### TASK TO COMPLETE
Among the entries below, one line contains "2 => s.arg1" and another contains "(20_memory.md R72). -/". Transcribe those two lines and every line between them, exactly.

─── PROVIDED RECORDS ───

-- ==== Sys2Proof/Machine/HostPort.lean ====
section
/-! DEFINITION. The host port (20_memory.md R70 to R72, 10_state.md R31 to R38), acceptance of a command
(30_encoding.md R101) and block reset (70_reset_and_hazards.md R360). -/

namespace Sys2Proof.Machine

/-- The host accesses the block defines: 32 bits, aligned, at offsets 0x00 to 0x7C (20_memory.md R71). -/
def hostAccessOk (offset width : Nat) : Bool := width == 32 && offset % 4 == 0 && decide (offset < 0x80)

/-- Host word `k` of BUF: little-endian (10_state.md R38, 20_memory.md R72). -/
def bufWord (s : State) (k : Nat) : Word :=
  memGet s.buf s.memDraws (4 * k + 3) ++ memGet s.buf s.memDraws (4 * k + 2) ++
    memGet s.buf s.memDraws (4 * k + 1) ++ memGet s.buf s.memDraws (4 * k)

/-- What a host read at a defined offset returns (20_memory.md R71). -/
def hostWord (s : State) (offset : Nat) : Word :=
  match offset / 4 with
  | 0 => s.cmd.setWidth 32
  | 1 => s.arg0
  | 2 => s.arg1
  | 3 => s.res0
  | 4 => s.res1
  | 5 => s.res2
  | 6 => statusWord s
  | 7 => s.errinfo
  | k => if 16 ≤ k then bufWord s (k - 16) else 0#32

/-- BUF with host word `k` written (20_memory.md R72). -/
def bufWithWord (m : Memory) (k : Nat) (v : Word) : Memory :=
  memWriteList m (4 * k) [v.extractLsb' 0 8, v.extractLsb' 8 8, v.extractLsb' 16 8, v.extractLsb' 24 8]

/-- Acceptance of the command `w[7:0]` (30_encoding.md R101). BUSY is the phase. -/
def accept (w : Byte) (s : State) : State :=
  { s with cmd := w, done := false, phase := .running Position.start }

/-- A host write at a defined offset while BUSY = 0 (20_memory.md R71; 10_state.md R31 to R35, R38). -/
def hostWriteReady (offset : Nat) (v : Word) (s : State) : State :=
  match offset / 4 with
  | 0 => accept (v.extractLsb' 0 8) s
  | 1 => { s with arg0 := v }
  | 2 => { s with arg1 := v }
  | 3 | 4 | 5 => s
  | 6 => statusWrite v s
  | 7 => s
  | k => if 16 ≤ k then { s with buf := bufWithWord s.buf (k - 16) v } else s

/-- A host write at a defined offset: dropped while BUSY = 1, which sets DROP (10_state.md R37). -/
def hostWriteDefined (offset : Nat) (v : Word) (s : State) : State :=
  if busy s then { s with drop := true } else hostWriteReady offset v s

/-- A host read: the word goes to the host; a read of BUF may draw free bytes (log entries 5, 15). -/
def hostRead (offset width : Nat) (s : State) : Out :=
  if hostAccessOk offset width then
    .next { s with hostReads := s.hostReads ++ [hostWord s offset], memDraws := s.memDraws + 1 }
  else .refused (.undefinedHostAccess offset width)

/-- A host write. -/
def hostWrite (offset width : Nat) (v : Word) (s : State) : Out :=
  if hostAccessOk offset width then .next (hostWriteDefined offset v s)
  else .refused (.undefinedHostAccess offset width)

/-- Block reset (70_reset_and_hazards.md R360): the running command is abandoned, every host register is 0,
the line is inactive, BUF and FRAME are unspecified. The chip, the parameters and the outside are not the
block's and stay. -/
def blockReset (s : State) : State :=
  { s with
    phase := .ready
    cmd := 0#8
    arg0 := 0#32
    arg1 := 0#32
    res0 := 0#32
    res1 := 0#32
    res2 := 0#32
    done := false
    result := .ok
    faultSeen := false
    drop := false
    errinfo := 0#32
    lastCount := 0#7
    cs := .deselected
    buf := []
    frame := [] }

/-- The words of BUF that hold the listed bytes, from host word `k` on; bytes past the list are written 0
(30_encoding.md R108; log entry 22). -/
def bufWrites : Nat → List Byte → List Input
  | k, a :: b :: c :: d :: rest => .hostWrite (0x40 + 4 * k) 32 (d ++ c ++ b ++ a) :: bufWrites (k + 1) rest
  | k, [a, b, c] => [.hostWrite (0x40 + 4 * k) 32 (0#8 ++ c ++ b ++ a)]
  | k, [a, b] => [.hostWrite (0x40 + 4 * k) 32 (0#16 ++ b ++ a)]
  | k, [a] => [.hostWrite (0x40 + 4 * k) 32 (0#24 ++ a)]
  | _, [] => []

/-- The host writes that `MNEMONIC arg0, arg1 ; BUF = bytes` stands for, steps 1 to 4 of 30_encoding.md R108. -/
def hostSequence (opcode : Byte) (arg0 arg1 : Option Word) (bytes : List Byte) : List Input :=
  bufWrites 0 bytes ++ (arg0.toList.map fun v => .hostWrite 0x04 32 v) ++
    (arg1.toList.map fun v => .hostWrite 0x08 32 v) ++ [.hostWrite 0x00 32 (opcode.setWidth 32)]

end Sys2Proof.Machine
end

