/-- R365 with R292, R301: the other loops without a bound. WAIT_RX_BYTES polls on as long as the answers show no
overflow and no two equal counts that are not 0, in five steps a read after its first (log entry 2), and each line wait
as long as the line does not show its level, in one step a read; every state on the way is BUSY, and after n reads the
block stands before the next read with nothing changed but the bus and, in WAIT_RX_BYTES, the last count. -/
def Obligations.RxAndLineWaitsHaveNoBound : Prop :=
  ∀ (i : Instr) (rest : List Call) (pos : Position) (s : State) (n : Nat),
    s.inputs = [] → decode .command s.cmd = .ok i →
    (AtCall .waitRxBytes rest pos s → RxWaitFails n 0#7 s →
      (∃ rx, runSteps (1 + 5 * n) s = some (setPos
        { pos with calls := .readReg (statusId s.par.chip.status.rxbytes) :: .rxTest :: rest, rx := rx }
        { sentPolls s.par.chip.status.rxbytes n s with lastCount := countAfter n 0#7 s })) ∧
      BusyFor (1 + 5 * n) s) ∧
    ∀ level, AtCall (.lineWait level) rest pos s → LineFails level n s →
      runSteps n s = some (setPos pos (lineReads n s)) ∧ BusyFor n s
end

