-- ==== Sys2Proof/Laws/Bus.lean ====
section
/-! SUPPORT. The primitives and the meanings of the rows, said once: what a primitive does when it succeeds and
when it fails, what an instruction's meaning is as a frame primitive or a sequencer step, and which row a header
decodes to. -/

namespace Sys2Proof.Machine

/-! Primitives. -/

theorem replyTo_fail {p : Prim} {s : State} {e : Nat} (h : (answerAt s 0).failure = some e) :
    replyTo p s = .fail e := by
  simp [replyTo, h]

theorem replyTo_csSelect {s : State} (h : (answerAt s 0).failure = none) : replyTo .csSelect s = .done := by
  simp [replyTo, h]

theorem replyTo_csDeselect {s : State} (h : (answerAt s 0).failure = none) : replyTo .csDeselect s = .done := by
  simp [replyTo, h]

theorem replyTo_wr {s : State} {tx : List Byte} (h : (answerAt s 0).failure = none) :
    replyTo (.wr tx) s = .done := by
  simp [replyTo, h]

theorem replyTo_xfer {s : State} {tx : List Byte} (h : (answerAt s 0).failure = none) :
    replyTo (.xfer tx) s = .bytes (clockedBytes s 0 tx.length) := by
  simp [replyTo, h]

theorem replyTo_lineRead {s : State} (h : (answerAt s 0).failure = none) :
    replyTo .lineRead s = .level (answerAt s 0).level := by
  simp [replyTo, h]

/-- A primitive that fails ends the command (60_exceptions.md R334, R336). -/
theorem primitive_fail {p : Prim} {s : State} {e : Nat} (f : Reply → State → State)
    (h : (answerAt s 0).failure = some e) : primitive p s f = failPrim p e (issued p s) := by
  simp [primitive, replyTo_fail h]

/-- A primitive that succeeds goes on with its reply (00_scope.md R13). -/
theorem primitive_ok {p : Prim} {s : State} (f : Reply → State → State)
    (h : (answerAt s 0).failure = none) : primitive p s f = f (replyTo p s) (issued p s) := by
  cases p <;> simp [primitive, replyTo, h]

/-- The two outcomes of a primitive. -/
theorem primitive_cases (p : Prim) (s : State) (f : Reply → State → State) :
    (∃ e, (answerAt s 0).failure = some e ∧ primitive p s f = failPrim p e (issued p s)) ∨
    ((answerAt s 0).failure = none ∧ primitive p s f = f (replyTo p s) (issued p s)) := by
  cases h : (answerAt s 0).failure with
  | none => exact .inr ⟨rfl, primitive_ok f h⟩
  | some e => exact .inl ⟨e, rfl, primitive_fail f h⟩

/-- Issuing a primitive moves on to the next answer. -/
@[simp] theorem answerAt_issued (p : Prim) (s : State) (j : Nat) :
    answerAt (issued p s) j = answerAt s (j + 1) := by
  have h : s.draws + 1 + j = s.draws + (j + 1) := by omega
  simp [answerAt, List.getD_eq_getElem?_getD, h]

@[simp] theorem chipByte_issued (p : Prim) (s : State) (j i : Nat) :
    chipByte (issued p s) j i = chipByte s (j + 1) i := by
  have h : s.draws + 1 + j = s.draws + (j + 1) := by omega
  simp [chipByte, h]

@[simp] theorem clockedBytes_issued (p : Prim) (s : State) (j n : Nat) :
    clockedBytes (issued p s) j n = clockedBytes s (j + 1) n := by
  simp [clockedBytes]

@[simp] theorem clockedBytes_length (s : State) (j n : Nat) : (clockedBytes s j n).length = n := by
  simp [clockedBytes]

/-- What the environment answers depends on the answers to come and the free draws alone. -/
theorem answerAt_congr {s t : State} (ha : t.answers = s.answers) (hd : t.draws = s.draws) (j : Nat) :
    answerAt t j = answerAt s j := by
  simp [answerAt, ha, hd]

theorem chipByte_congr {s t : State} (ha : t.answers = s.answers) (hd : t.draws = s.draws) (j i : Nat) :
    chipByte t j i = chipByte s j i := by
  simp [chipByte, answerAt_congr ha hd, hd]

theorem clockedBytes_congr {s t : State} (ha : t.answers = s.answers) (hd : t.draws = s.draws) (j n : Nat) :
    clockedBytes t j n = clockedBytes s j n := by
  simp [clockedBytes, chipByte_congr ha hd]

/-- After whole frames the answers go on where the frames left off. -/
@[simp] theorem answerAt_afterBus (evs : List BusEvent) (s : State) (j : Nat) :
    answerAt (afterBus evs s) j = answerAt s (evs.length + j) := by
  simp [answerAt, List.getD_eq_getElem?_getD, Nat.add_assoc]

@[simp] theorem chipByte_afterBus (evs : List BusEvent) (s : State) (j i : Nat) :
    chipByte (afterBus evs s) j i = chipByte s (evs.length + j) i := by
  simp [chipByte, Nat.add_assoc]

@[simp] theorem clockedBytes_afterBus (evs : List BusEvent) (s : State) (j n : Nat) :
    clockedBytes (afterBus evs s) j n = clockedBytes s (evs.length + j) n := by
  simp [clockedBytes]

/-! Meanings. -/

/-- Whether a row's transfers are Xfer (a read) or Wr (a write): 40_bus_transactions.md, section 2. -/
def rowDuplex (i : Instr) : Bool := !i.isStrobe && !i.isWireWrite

───

### WRITTEN ANSWER
  | 2 => s.arg1
  | 3 => s.res0
  | 4 => s.res1
  | 5 => s.res2
  | 6 => statusWord s
  | 7 => s.errinfo
  | k => if 16 ≤ k then bufWord s (k - 16) else 0#32

/-- BUF with host word `k` written (20_memory.md R72). -/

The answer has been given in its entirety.